This is the source code for NVPhTM, published in Euro-Par 2020.
You will need a processor with TSX (RTM) support to run the system. NVPhTM uses a phase-based TM, particularly PhTM*. The software module is based on NOrec and the durable HTM on NV-HTM.
Build the memory allocator binaries:
cd allocators
./gen-allocators.sh
cd ..
Then you need to build the TM libraries and compile the STAMP applications. There is a script to automate the whole process. Just issue:
./scripts/compile -b 'seq_nvm nvphtm_pstm nvm_rtm pstm' -s 'genome intruder kmeans labyrinth ssca2 vacation yada' -P HTM_STATUS_PROFILING -P TIME_MODE_PROFILING
The options after the flag -b are the TM systems:
- seq_nvm - sequential persistent version without concurrency control
- nvphtm_pstm - this is NVPhTM
- nvm_rtm - persistent HTM (based on NV-HTM)
- pstm - persistent STM (based on NOrec)
The flag -s specifies which STAMP applications should be compiled. Flag -P
turns on some statistics collection.
There is another script to execute the applications.

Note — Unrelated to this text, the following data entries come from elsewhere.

-- ==== Sys2Proof/Laws/FrameState.lean ====
section
/-! SUPPORT. The frame of each operation of Sys2Proof/Machine/State.lean. -/

namespace Sys2Proof.Machine

set_option Elab.async false

theorem State.setLink_keeps {K : BitVec 24} {a0 : State} {s : State} {l : LinkId} {v : Link} (hS : Keeps K a0 s)
    (hK : 0x000200#24 ||| K = K) : Keeps K a0 (State.setLink s l v) := by
  unfold State.setLink
  repeat' first
    | (with_reducible assumption) | exact Keeps.sub hK (by decide) | split | (dsimp only)
    | (fail_if_no_progress refine Keeps.put ?_)

theorem State.modLink_keeps {K : BitVec 24} {a0 : State} {s : State} {l : LinkId} {f : Link → Link} (hS : Keeps K a0 s)
    (hK : 0x000200#24 ||| K = K) : Keeps K a0 (State.modLink s l f) := by
  unfold State.modLink
  repeat' first
    | (with_reducible assumption) | exact Keeps.sub hK (by decide) | (with_reducible apply State.setLink_keeps)
    | split | (dsimp only)

theorem State.setDom_keeps {K : BitVec 24} {a0 : State} {s : State} {d : Slot} {v : Dom} (hS : Keeps K a0 s)
    (hK : 0x000400#24 ||| K = K) : Keeps K a0 (State.setDom s d v) := by
  unfold State.setDom
  repeat' first
    | (with_reducible assumption) | exact Keeps.sub hK (by decide) | split | (dsimp only)
    | (fail_if_no_progress refine Keeps.put ?_)

theorem State.modDom_keeps {K : BitVec 24} {a0 : State} {s : State} {d : Slot} {f : Dom → Dom} (hS : Keeps K a0 s)
    (hK : 0x000400#24 ||| K = K) : Keeps K a0 (State.modDom s d f) := by
  unfold State.modDom
  repeat' first
    | (with_reducible assumption) | exact Keeps.sub hK (by decide) | (with_reducible apply State.setDom_keeps)
    | split | (dsimp only)

theorem State.setCtx_keeps {K : BitVec 24} {a0 : State} {s : State} {c : CtxId} {v : Ctx} (hS : Keeps K a0 s)
    (hK : 0x002000#24 ||| K = K) : Keeps K a0 (State.setCtx s c v) := by
  unfold State.setCtx
  repeat' first
    | (with_reducible assumption) | exact Keeps.sub hK (by decide) | split | (dsimp only)
    | (fail_if_no_progress refine Keeps.put ?_)

theorem State.modCtx_keeps {K : BitVec 24} {a0 : State} {s : State} {c : CtxId} {f : Ctx → Ctx} (hS : Keeps K a0 s)
    (hK : 0x002000#24 ||| K = K) : Keeps K a0 (State.modCtx s c f) := by
  unfold State.modCtx
  repeat' first
    | (with_reducible assumption) | exact Keeps.sub hK (by decide) | (with_reducible apply State.setCtx_keeps)
    | split | (dsimp only)

theorem State.setFunc_keeps {K : BitVec 24} {a0 : State} {s : State} {f : Fn} {v : Func} (hS : Keeps K a0 s)
    (hK : 0x002000#24 ||| K = K) : Keeps K a0 (State.setFunc s f v) := by
  unfold State.setFunc
  repeat' first
    | (with_reducible assumption) | exact Keeps.sub hK (by decide) | split | (dsimp only)
    | (fail_if_no_progress refine Keeps.put ?_)

theorem State.modFunc_keeps {K : BitVec 24} {a0 : State} {s : State} {f : Fn} {g : Func → Func} (hS : Keeps K a0 s)
    (hK : 0x002000#24 ||| K = K) : Keeps K a0 (State.modFunc s f g) := by
  unfold State.modFunc
  repeat' first
    | (with_reducible assumption) | exact Keeps.sub hK (by decide) | (with_reducible apply State.setFunc_keeps)
    | split | (dsimp only)

theorem State.setRow_keeps {K : BitVec 24} {a0 : State} {s : State} {r : Nat} {v : KeyRow} (hS : Keeps K a0 s)
    (hK : 0x000040#24 ||| K = K) : Keeps K a0 (State.setRow s r v) := by
  unfold State.setRow
  repeat' first
    | (with_reducible assumption) | exact Keeps.sub hK (by decide) | split | (dsimp only)
    | (fail_if_no_progress refine Keeps.put ?_)

theorem State.setChan_keeps {K : BitVec 24} {a0 : State} {s : State} {c : ChanId} {v : McChan} (hS : Keeps K a0 s)
    (hK : 0x000100#24 ||| K = K) : Keeps K a0 (State.setChan s c v) := by
  unfold State.setChan
  repeat' first
    | (with_reducible assumption) | exact Keeps.sub hK (by decide) | split | (dsimp only)
    | (fail_if_no_progress refine Keeps.put ?_)

theorem State.modChan_keeps {K : BitVec 24} {a0 : State} {s : State} {c : ChanId} {f : McChan → McChan} (hS : Keeps K a0 s)
    (hK : 0x000100#24 ||| K = K) : Keeps K a0 (State.modChan s c f) := by
  unfold State.modChan
  repeat' first
    | (with_reducible assumption) | exact Keeps.sub hK (by decide) | (with_reducible apply State.setChan_keeps)
    | split | (dsimp only)

theorem State.setMemIdx_keeps {K : BitVec 24} {a0 : State} {s : State} {i : KeyIdx} {v : MemIndex} (hS : Keeps K a0 s)
    (hK : 0x000100#24 ||| K = K) : Keeps K a0 (State.setMemIdx s i v) := by
  unfold State.setMemIdx
  repeat' first
    | (with_reducible assumption) | exact Keeps.sub hK (by decide) | split | (dsimp only)
    | (fail_if_no_progress refine Keeps.put ?_)

theorem State.setVdev_keeps {K : BitVec 24} {a0 : State} {s : State} {v : VdId} {d : Vd} (hS : Keeps K a0 s)
    (hK : 0x004000#24 ||| K = K) : Keeps K a0 (State.setVdev s v d) := by
  unfold State.setVdev
  repeat' first
    | (with_reducible assumption) | exact Keeps.sub hK (by decide) | split | (dsimp only)
    | (fail_if_no_progress refine Keeps.put ?_)

theorem State.modVdev_keeps {K : BitVec 24} {a0 : State} {s : State} {v : VdId} {f : Vd → Vd} (hS : Keeps K a0 s)
    (hK : 0x004000#24 ||| K = K) : Keeps K a0 (State.modVdev s v f) := by
  unfold State.modVdev
  repeat' first
    | (with_reducible assumption) | exact Keeps.sub hK (by decide) | (with_reducible apply State.setVdev_keeps)
    | split | (dsimp only)

theorem State.setProg_keeps {K : BitVec 24} {a0 : State} {s : State} {p : ProgId} {v : Prog} (hS : Keeps K a0 s)
    (hK : 0x008000#24 ||| K = K) : Keeps K a0 (State.setProg s p v) := by
  unfold State.setProg
  repeat' first
    | (with_reducible assumption) | exact Keeps.sub hK (by decide) | split | (dsimp only)
    | (fail_if_no_progress refine Keeps.put ?_)

theorem State.modProg_keeps {K : BitVec 24} {a0 : State} {s : State} {p : ProgId} {f : Prog → Prog} (hS : Keeps K a0 s)
    (hK : 0x008000#24 ||| K = K) : Keeps K a0 (State.modProg s p f) := by
  unfold State.modProg
  repeat' first
    | (with_reducible assumption) | exact Keeps.sub hK (by decide) | (with_reducible apply State.setProg_keeps)
    | split | (dsimp only)

theorem State.setEng_keeps {K : BitVec 24} {a0 : State} {s : State} {e : Nat} {v : FltEng} (hS : Keeps K a0 s)
    (hK : 0x010000#24 ||| K = K) : Keeps K a0 (State.setEng s e v) := by
  unfold State.setEng
  repeat' first
    | (with_reducible assumption) | exact Keeps.sub hK (by decide) | split | (dsimp only)
    | (fail_if_no_progress refine Keeps.put ?_)

theorem State.modEng_keeps {K : BitVec 24} {a0 : State} {s : State} {e : Nat} {f : FltEng → FltEng} (hS : Keeps K a0 s)
    (hK : 0x010000#24 ||| K = K) : Keeps K a0 (State.modEng s e f) := by
  unfold State.modEng
  repeat' first
    | (with_reducible assumption) | exact Keeps.sub hK (by decide) | (with_reducible apply State.setEng_keeps)
    | split | (dsimp only)

theorem State.setTamper_keeps {K : BitVec 24} {a0 : State} {s : State} {i : BitVec 2} {v : Tamper} (hS : Keeps K a0 s)
    (hK : 0x080000#24 ||| K = K) : Keeps K a0 (State.setTamper s i v) := by
  unfold State.setTamper
  repeat' first
    | (with_reducible assumption) | exact Keeps.sub hK (by decide) | split | (dsimp only)
    | (fail_if_no_progress refine Keeps.put ?_)

theorem State.setMtr_keeps {K : BitVec 24} {a0 : State} {s : State} {d : Slot} {v : Mtr} (hS : Keeps K a0 s)
    (hK : 0x040000#24 ||| K = K) : Keeps K a0 (State.setMtr s d v) := by
  unfold State.setMtr
  repeat' first
    | (with_reducible assumption) | exact Keeps.sub hK (by decide) | split | (dsimp only)
    | (fail_if_no_progress refine Keeps.put ?_)

theorem State.modMtr_keeps {K : BitVec 24} {a0 : State} {s : State} {d : Slot} {f : Mtr → Mtr} (hS : Keeps K a0 s)
    (hK : 0x040000#24 ||| K = K) : Keeps K a0 (State.modMtr s d f) := by
  unfold State.modMtr
  repeat' first
    | (with_reducible assumption) | exact Keeps.sub hK (by decide) | (with_reducible apply State.setMtr_keeps)
    | split | (dsimp only)

theorem State.out_keeps {K : BitVec 24} {a0 : State} {s : State} {o : PortOut} (hS : Keeps K a0 s)
    (hK : 0x400000#24 ||| K = K) : Keeps K a0 (State.out s o) := by
  unfold State.out
  repeat' first
    | (with_reducible assumption) | exact Keeps.sub hK (by decide) | split | (dsimp only)
    | (fail_if_no_progress refine Keeps.put ?_)

end Sys2Proof.Machine
end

Just type:
./scripts/execute -t 1 -n 5 -M ibmtcmalloc -b 'seq_nvm' -s 'genome intruder kmeans labyrinth ssca2 vacation yada'
It will execute the applications specified after -s using the system after
-b, in this case the sequential version. Flag -M specifies the memory
allocator and -n how many times each experiment should be repeated (in this
example, 5). Finally, the flag -t specifies how many threads should be used
(1 here, because it is the sequential version).
After the script is over, you will notice a new directory named
results-[day-time]. Inside this directory there will be a summary of the executions
and in the subfolder logs you will find the output for each experiment executed.
To plot the graphs, take a look at 'plot-table.py' and change the variables pointed out in the file to reflect your settings.